Task to carry out: Filter the records for "Bool" and keep each line that has it.

Saved data entries
■ ■ ■

/-- A rule of the schedule that breaks (SCHEDULE_INVALID). The offset is that of the program record or section entry that breaks it, 0 for a rule over several
(DESIGN CHOICE, notes/assumptions/99). -/
def schedInvalid (r : List Byte) (m : Mach) (p : Plan) : Option AFail :=
  let progs := (programs r).getD []
  let bad := fun (b : Bool) (s o : Nat) => need b 0x309 s o
  let own := fun (l : Lsid) => match p.claims.find? (fun c => c.lsid == l) with | some c => c.own &&& ~~~c.lend | none => 0
  let g := sectBytes r 7
  let es := p.timeline m
  firstFail
    [ firstFail ((lsidPlaces r).map (fun e => bad (p.hdr.lsidOk e.1) e.2.1 e.2.2)),
      firstFail (progs.map (fun e => bad (e.2.beats.length == p.hdr.stepBeats && !(progs.any (fun q => q.1 != e.1 && q.2.lsid == e.2.lsid))) 1 e.1)),
      firstFail (progs.map (fun e => bad (e.2.words.all (fun is => is.all StnWord.schedOk)) 1 e.1)),
      firstFail (progs.map (fun e => bad (e.2.words.all (fun is => beatOk m p e.2.lsid (own e.2.lsid) is)) 1 e.1)),
      firstFail (progs.map (fun e => bad ((e.2.words.mapIdx (fun b is => is.all (p.collOk b))).all id) 1 e.1)),
      firstFail (progs.map (fun e => bad (e.2.words.all (fun is => is.all (xferOk p.hdr.logicalModule) && drawsOk is)) 1 e.1)),
      bad (decide (p.xidCount ≤ 384)) 1 0,
      bad (p.ordersOk es && releasesOk es && p.permutesOk es && p.budgetsOk m.core es) 1 0,
      bad (p.spaced m) 1 0,
      eachEntry 3 8 (entries r 3 8) (fun b =>
        let n := natLE b
        let here := fun (l : Nat) => inRange (l / 2 ^ 12) 1 5 || l / 2 ^ 12 == 0xF
        let die := fun (l : Nat) => field l 9 3 == field n 17 3 && here l
        die (field n 48 16) && die (field n 32 16)) 0x309,
      firstFail (p.streams.mapIdx (fun i s => bad (!((p.streams.take i).any (fun t => t.lpart == s.lpart && t.chan == s.chan))) 3 (8 * i))),
      firstFail (p.checks.mapIdx (fun i c => bad (c.kind != 5 || c.clog2 ≤ 16) 6 (16 * i))),
      firstFail (p.demand.mapIdx (fun i d => bad (match d.kind with
        | 1 | 3 => p.hdr.lpartMask.testBit d.inst
        | 2 => d.inst < 4 && (p.hdr.lpartMask.testBit (2 * d.inst) || p.hdr.lpartMask.testBit (2 * d.inst + 1))
        | _ => d.inst ≤ 15) 9 (16 * i))),
      bad (g.isEmpty || (fieldAt g 60 4 == crc32c (slice g 0 60) && 64 + 128 * fieldAt g 0 2 + 32 * fieldAt g 4 4 ≤ g.length)) 7 0,
      firstFail (p.groups.map (fun e => bad (fieldAt e.raw 124 4 == crc32c (slice e.raw 0 124) && fieldAt e.raw 64 4 + fieldAt e.raw 68 4 ≤ fieldAt g 4 4)
        7 (64 + 128 * e.index))),
      firstFail (p.bufs.mapIdx (fun i b => bad (p.hdr.cls != 0 || b.kind != 5) 4 (16 * i))),
      firstFail (progs.map (fun e => bad (p.class0Prog e.2) 1 e.1)),
      bad p.firstIssueOk 1 0 ]

/-- The tests of Table 06-9 that read only the image (13 R462): what a staged PLAN_ADMIT runs. -/
def imageTests (r : List Byte) (len : Nat) (m : Mach) (p : Plan) : Option AFail :=
  let c := m.core
  firstFail
    [ badImage r len,
      hdrReserved r,
      need (p.hdr.fwMajor == c.ident.fwMajor.toNat) 0x302 0 6,
      need (p.hdr.profile == c.ident.profile.toNat) 0x303 0 82,
      need (p.hdr.grade == 0xCC || p.hdr.grade == c.ident.grade.toNat) 0x304 0 83,
      need (c.plans.isEmpty || p.hdr.beatUs == c.clk.beatUs.toNat) 0x306 0 88,
      bodyReserved r,
      schedInvalid r m p ]

end Sys2Proof.Machine
end

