/-- The parameter bytes that an opcode names, as (offset, bytes) (Table 13-9, Table 11-9, 15 R505, 14 R488, Table 12-12). -/
def opParams (op : Nat) : List (Nat × Nat) :=
  match op with
  | 0x102 => [(8, 1)] | 0x103 => [(8, 2)] | 0x104 => [(8, 6)] | 0x105 => [(8, 12)] | 0x106 => [(8, 1)] | 0x107 => [(8, 3), (12, 4)] | 0x108 => [(8, 3)]
  | 0x203 => [(8, 2)] | 0x204 => [(8, 2), (16, 6)] | 0x205 => [(8, 6)] | 0x206 => [(8, 4)] | 0x207 => [(9, 1), (16, 8)]
  | 0x210 => [(8, 9), (18, 2), (24, 16)] | 0x211 => [(8, 2)]
  | 0x301 => [(8, 12), (24, 12)] | 0x302 => [(8, 3), (16, 5)] | 0x303 => [(8, 2), (12, 36)] | 0x304 => [(8, 2)] | 0x308 | 0x309 => [(8, 20)]
  | 0x401 => [(8, 9)] | 0x402 => [(8, 10), (20, 4)] | 0x403 => [(8, 1)] | 0x404 => [(8, 2)]
  | 0x501 => [(8, 1), (16, 8)] | 0x502 => [(8, 33)] | 0x503 => [(8, 2), (16, 8)] | 0x504 => [(8, 2)] | 0x505 => [(8, 1)] | 0x506 => [(8, 2), (12, 4)]
  | 0x507 => [(8, 2), (16, 8)] | 0x508 => [(8, 2)]
  | 0x601 => [(8, 13)] | 0x602 => [(8, 4)]
  | 0x701 => [(8, 2)] | 0x702 => [(8, 8)]
  | _ => []

/-- The highest power cap of a profile in W (01 R19). -/
def ceilingW (profile : BitVec 8) : Nat := if profile == 1 then 1500 else if profile == 2 then 1250 else 1000

/-- Whether Table 12-3 lists a DIE code. -/
def dieCode (d : Nat) : Bool := d ≤ 0x0B || inRange d 0x10 4 || inRange d 0x20 2 || inRange d 0x28 2 || inRange d 0x30 8 || d == 0xFF

/-- Whether Table 12-3 lists a BLOCK code. -/
def blockCode (b : Nat) : Bool := b ≤ 6 || inRange b 8 0x10

/-- Whether a packet's named parameters hold no reserved value (R9), and its host addresses are aligned (R457). -/
def paramsDefined (profile : BitVec 8) (a : Accepted) : Bool :=
  let p := a.par
  match a.opcode with
  | 0x102 => inRange (p 8 1) 1 3
  | 0x103 => p 8 1 ≤ 1 && (p 8 1 == 0 || p 9 1 != 0)
  | 0x105 | 0x401 => p 8 8 % 64 == 0
  | 0x106 => p 8 1 ≤ 1
  | 0x107 =>
    let cap := p 8 2
    (cap == 0 || (300 ≤ cap && cap ≤ ceilingW profile)) && p 10 1 ≤ 1 && 100 ≤ p 12 4 && p 12 4 ≤ 50000 && (p 10 1 == 0 || cap == 0 || cap == ceilingW profile)
  | 0x108 =>
    p 8 1 ≤ 3 && p 10 1 ≤ 1 && (p 10 1 == 0 || p 8 1 == 1) && (match p 8 1 with | 1 => p 9 1 ≤ 7 | 2 => p 9 1 ≤ 0x11 | _ => p 9 1 == 0)
  | 0x201 | 0x202 => a.target != 0
  | 0x203 => p 9 1 ≤ 3
  | 0x204 | 0x205 => p 8 1 ≤ 7 && (p 9 1 == 0 || p 9 1 == 2 || p 9 1 == 3)
  | 0x206 => p 8 1 ≤ 7 && (p 9 1 == 0 || p 9 1 == 3)
  | 0x207 => p 9 1 == 0 || p 9 1 == 2 || p 9 1 == 3
  | 0x210 => (p 14 1 ≤ 63 || p 14 1 == 0xFF) && p 15 1 != 0
  | 0x301 => p 8 8 % 64 == 0 && p 24 8 % 64 == 0
  | 0x302 => p 10 1 ≤ 1
  | 0x303 => p 29 3 == 0 && p 40 8 % 64 == 0
  | 0x308 | 0x309 => p 8 8 % 64 == 0 && p 24 4 != 0 && p 16 8 < 2 ^ 49 && p 16 8 % 64 == 0
  | 0x402 => p 8 1 ≤ 63 && inRange (p 9 1) 1 2
  | 0x403 => p 8 1 ≤ 63
  | 0x404 => (p 8 1 == 12 || p 8 1 == 13) && p 9 1 ≤ 1
  | 0x501 => p 8 1 ≤ 7 && p 16 8 % 64 == 0
  | 0x503 | 0x507 => p 16 8 % 64 == 0
  | 0x502 => p 40 1 ≤ 3
  | 0x505 => inRange (p 8 1) 1 150
  | 0x601 => p 8 8 % 64 == 0 && p 20 1 ≤ 1
  | 0x602 => p 8 1 ≤ 2 && (p 8 1 == 2 || dieCode (p 9 1)) && (p 8 1 != 0 || blockCode (p 10 1))
  | 0x701 => p 8 2 ≤ 600
  | _ => true

/-- Whether unnamed parameter bytes are 0, FLAGS holds no reserved bit and TAG is not reserved (R454). -/
def packetClean (a : Accepted) : Bool :=
  fieldAt a.packet 2 1 < 4 && a.tag != 0xFFFFFFFF &&
  (List.range 56).all (fun i => (opParams a.opcode).any (fun r => inRange (8 + i) r.1 r.2) || fieldAt a.packet (8 + i) 1 == 0)

/-- Tests 1 to 3 of Table 13-5: the status of the first that fails. A module out of service takes only what 14 R493 lists. -/
def packetTest (c : Core) (a : Accepted) : Option Nat :=
  if !(opListed a.opcode) then some 1
  else if !(packetClean a && paramsDefined c.ident.profile a) then some 2
  else if (c.rst.moduleOut || c.rst.mustPass) && !(a.tenant == 0 && (a.opcode == 0x101 || a.opcode == 0x108 || inRange a.opcode 0x601 3)) then some 3
  else if (opAdmin a.opcode && a.tenant != 0) || (a.target != a.tenant && !(a.tenant == 0 && opAdmin a.opcode)) then some 3
  else none

/-! ### Plans and jobs -/

/-- PLAN_ADMIT evaluated (06 R186, R187). -/
def planAdmit (e : Ev) (a : Accepted) (img : List Byte) (m : Mach) : CmdOut :=
  match admitTest { m with core := e.v } a.target img (a.par 16 4) with
  | .inl f => { status := f.status, detail := f.detail, m := m }
  | .inr p =>
    let q := { p with handle := if e.handle = 0 then e.v.freeHandle else e.handle }
    { detail := q.admitDetail,
      m := (q.physParts.foldl (fun m d => m.loadPrograms q d) m).up (fun c =>
        (c.loadPlan q img).emit (.dma a.tenant (BitVec.ofNat 64 (a.par 24 8)) (q.bindRecords.take (a.par 32 4)))) }

/-- The tenant's admitted plan that a packet names. -/
def Core.planNamed (c : Core) (t : TenantId) (h : Nat) : Option Plan := (c.plan? h).bind (fun p => if p.tenant == t then some p else none)

/-- PLAN_WITHDRAW evaluated (Table 13-9): the reply comes at the edge of withdrawal. -/
def planWithdraw (e : Ev) (a : Accepted) (m : Mach) : CmdOut :=
  let h := a.par 8 2
  let after := BitVec.ofNat 40 (a.par 16 5)
  match e.v.planNamed a.target h with
  | none => refuse 0x30F m
  | some p =>
    if p.withdrawAt.isSome || p.withdrawAfter.isSome || p.forced then refuse 6 m
    else if a.par 10 1 = 1 then { wait := !e.now, m := m.up (fun c => c.modPlan h (fun p => { p with withdrawAfter := some after })) }
    else if e.now || !m.core.clk.epochSet then
      { detail := details [(8, 8, m.core.clk.count.toNat)], m := m.up (fun c => (c.dropPlan h).buildSlots) }
    else { wait := true, m := m.up (fun c => c.modPlan h (fun p => { p with withdrawAt := some (c.edgeAfter (c.clk.count.toNat + 1)) })) }

/-- JOB_LAUNCH evaluated (06 R195, 10 R340, 11 R403). -/
def jobLaunch (e : Ev) (a : Accepted) (smap : List Byte) (m : Mach) : CmdOut :=
  let h := a.par 8 2
  let lc := a.par 16 8
  let first := BitVec.ofNat 40 (a.par 24 5)
  let ck := e.v.clk
  match e.v.planNamed a.target h with
  | none => refuse 0x30F m
  | some p =>
    let rest := e.v.spool.restored.find? (fun r => r.1 == h)
    let state := match e.v.job? h with
      | none => true
      | some j => (j.phase == .stoppedLimit || j.phase == .stoppedFallback) && rest.isSome
    let late := lc % 1000 != 0 || (ck.epochSet && (max lc ck.epoch.toNat - min lc ck.epoch.toNat) % max (ck.beatUs.toNat * 1000) 1 != 0) ||
      (match e.since with | some t => decide (lc < t + 1000000) | none => false)
    let seals := if smap.length == a.par 12 4 then (readSealMap smap).filter (e.v.sealMapOk p) else none
    if m.pwr.halted || !state || e.v.restoring h then refuse 0x310 m
    else if late then refuse 0x30E m
    else
      match seals with
      | none => refuse 0x30C m
      | some es =>
        let bad := match rest with
          | some (_, b, st) => b != smap || (match st with | some s => first != s + 1 | none => false)
          | none => false
        if bad then refuse 0x50B m
        else
          let j0 := mkJob p (BitVec.ofNat 64 lc) first (BitVec.ofNat 64 (a.par 32 8)) (e.v.lmOf p.hdr p.tenant) es
          let j := match rest with
            | some (_, _, some s) => { j0 with lastSealed := s, sealedValid := true, mirrored := true }
            | _ => j0
          let m1 := m.up (fun c =>
            { c with
              jobs := c.jobs.filter (fun k => !(k.plan == h)) ++ [j]
              clk := if c.clk.epochSet then c.clk else { c.clk with epoch := BitVec.ofNat 64 lc, epochSet := true }
              spool := { c.spool with restored := c.spool.restored.filter (fun r => !(r.1 == h)) } })
          { detail := details [(8, 8, m1.core.clk.epoch.toNat)], m := m1 }

/-- STATE of KD_JOB_SEAL (10 Table 10-9). -/
def Job.state (j : Job) : Nat := match j.phase with | .localReplay => 2 | .rollbackWait => 3 | .stoppedLimit => 4 | .stoppedFallback => 5 | _ => 1

/-- JOB_QUERY (Table 13-9). -/
def jobQuery (a : Accepted) (m : Mach) : CmdOut :=
  match m.core.planNamed a.target (a.par 8 2) with
  | none => refuse 0x30F m
  | some p =>
    match m.core.job? p.handle with
    | none => { m := m }
    | some j => { m := m, detail := details [(6, 5, j.lastSealed.toNat), (11, 1, j.state), (12, 5, j.step.toNat), (17, 2, j.beat), (19, 1, (j.tryOf (j.lastSealed + 1)).attempt)] }
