/-! ### Hangs (R489 to R491) -/

/-- The suspects of a hang on a partition: the jobs that own or borrow a slot of its stations or run there, in ascending plan handle. -/
def Core.suspects (c : Core) (p held : Nat) : List Suspect :=
  let ps := (c.plans.filter (fun q => q.physParts.contains p && c.launched q && !q.fillStopped)).mergeSort (fun a b => decide (a.handle ≤ b.handle))
  ps.filterMap (fun q => (c.job? q.handle).bind (fun j =>
    if j.phase == .running || j.phase == .localReplay || j.phase == .idle || j.phase == .rollbackWait then
      some { plan := q.handle, tenant := q.tenant, held := q.handle == held, step := j.step, beat := j.beat, cycle := j.sched }
    else none))

/-- A capture of a partition starts (R490), into the slot that does not hold the newest one. -/
def Core.startCapture (p cause held : Nat) (outcome guilty : Nat) (ss : List Suspect) (c : Core) : Core :=
  if c.rst.phase != 6 || c.rst.parts.contains p || c.rst.capturing.contains p then c
  else
    let slot := match lookup? p c.rst.newest with | some s => 1 - s | none => 0
    c.modRst (fun r =>
      { r with capturing := insertRising p r.capturing,
               hangs := r.hangs ++ [{ part := p, cause := cause, slot := slot, time := c.clk.count, plan := held, suspects := ss, outcome := outcome, guilty := guilty }] })

/-- The hang whose suspect replay a plan is running, and the suspect's index. -/
def Core.replaying (c : Core) (h : Nat) : Option (HangRun × Nat) :=
  c.rst.hangs.findSome? (fun r => match r.released with
    | some i => if r.outcome == 0 && (r.suspects[i]?).any (fun s => s.plan == h) then some (r, i) else none
    | none => none)

/-- Whether a job is a suspect that waits for its replay (R491). -/
def Core.suspectHeld (c : Core) (h : Nat) : Bool :=
  c.rst.hangs.any (fun r => r.outcome == 0 && (List.range r.suspects.length).any (fun i =>
    (r.suspects[i]?).any (fun s => s.plan == h && s.result == 0) && r.released != some i))

/-- A guilty job stops on every module (R491, 12 R420): the abort notice, and JOB_STOPPED. -/
def Core.stopGuilty (h : Nat) (c : Core) : Core :=
  match c.job? h with
  | none => c
  | some j => ((c.emit (.vc7 0xFFFF 4 [h])).abortNotice h).jobStopped j 4

/-- A hang of a job on the partitions where it has a station, by cause (R489): a capture of each, and for a suspect that hangs again in its own replay the end
of that replay. -/
def Mach.hang (h cause : Nat) (ps : List Nat) (m : Mach) : Mach :=
  match m.core.replaying h with
  | some (r, i) =>
    let ss := r.suspects.mapIdx (fun k s => if k = i then { s with result := 2 } else if k > i then { s with result := 3 } else s)
    let done : HangRun := { r with suspects := ss, outcome := 1, guilty := i }
    let m1 := (m.writeHead done).up (Core.modRst (fun q => { q with hangs := q.hangs.filter (fun x => !(x == r)) }))
    (ps.foldl (fun m p => m.up (Core.startCapture p cause h 1 i ss)) m1).up (Core.stopGuilty h)
  | none => ps.foldl (fun m p => m.up (fun c => c.startCapture p cause h 0 0xFF (c.suspects p h))) m

/-- A failed attempt that a hang on a remote producer makes (R489): it counts toward the escalation of 10 R364. -/
def Core.remoteHang (h : Nat) (c : Core) : Core :=
  match c.job? h with
  | none => c
  | some j =>
    let t := j.tryOf (j.lastSealed + 1)
    let t1 := { t with failed := t.failed + 1, own := t.own + 1 }
    let c1 := (c.modJob h (fun j => (j.unclean causeFault).putTry t1)).noticeRollback h j.lastSealed
    if 7 ≤ t.attempt then (c1.logRec (jobRec j (modRec 0x606 2 3 0x28 0x0F 0))).modJob h (fun j => { j with abort := true })
    else if t1.failed == 3 && 2 ≤ t1.own then
      let c2 := c1.memberFailed h
      { c2 with led := { c2.led with escalated := satInc c2.led.escalated } }
    else c1
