-- ==== Sys2Proof/Machine/Dispatch.lean ====
section
/-!
DEFINITION. The meaning of every command, one arm per constructor of Instr, each one direct call of that command's own
definition in its family's file.
-/

namespace Sys2Proof.Machine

■ ■ ■

Task response:
  let bad := fun (b : Bool) (s o : Nat) => need b 0x309 s o
def dieCode (d : Nat) : Bool := d ≤ 0x0B || inRange d 0x10 4 || inRange d 0x20 2 || inRange d 0x28 2 || inRange d 0x30 8 || d == 0xFF
def blockCode (b : Nat) : Bool := b ≤ 6 || inRange b 8 0x10
def paramsDefined (profile : BitVec 8) (a : Accepted) : Bool :=
def packetClean (a : Accepted) : Bool :=
def Core.suspectHeld (c : Core) (h : Nat) : Bool :=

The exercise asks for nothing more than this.